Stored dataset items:

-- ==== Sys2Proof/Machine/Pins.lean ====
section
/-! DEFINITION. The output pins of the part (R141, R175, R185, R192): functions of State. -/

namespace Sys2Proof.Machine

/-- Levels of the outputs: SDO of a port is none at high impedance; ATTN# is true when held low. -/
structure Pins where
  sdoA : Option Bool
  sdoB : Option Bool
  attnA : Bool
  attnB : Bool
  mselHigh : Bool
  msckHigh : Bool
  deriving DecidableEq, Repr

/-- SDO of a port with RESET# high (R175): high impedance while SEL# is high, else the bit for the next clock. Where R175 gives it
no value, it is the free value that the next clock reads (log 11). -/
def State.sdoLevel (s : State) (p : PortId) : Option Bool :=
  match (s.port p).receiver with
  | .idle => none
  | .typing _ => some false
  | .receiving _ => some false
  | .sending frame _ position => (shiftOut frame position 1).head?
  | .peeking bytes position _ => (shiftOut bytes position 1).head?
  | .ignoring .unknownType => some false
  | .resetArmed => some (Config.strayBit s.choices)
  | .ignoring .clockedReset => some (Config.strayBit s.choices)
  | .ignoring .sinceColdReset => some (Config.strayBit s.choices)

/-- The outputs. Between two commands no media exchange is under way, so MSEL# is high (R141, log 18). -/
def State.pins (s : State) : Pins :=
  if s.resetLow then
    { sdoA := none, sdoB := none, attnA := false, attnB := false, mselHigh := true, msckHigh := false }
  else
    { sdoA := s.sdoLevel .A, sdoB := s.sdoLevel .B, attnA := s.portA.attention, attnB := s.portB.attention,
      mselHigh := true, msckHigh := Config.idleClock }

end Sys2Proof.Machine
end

* **TASK TO CARRY OUT**
Every entry should be reproduced word for word.

* **COMPLETED TASK**
-- ==== Sys2Proof/Machine/Pins.lean ====
section
/-! DEFINITION. The output pins of the part (R141, R175, R185, R192): functions of State. -/

namespace Sys2Proof.Machine

/-- Levels of the outputs: SDO of a port is none at high impedance; ATTN# is true when held low. -/
structure Pins where
  sdoA : Option Bool
  sdoB : Option Bool
  attnA : Bool
  attnB : Bool
  mselHigh : Bool
  msckHigh : Bool
  deriving DecidableEq, Repr

/-- SDO of a port with RESET# high (R175): high impedance while SEL# is high, else the bit for the next clock. Where R175 gives it
no value, it is the free value that the next clock reads (log 11). -/
def State.sdoLevel (s : State) (p : PortId) : Option Bool :=
  match (s.port p).receiver with
  | .idle => none
  | .typing _ => some false
  | .receiving _ => some false
  | .sending frame _ position => (shiftOut frame position 1).head?
  | .peeking bytes position _ => (shiftOut bytes position 1).head?
  | .ignoring .unknownType => some false
  | .resetArmed => some (Config.strayBit s.choices)
  | .ignoring .clockedReset => some (Config.strayBit s.choices)
  | .ignoring .sinceColdReset => some (Config.strayBit s.choices)

/-- The outputs. Between two commands no media exchange is under way, so MSEL# is high (R141, log 18). -/
def State.pins (s : State) : Pins :=
  if s.resetLow then
    { sdoA := none, sdoB := none, attnA := false, attnB := false, mselHigh := true, msckHigh := false }
  else
    { sdoA := s.sdoLevel .A, sdoB := s.sdoLevel .B, attnA := s.portA.attention, attnB := s.portB.attention,
      mselHigh := true, msckHigh := Config.idleClock }

end Sys2Proof.Machine
end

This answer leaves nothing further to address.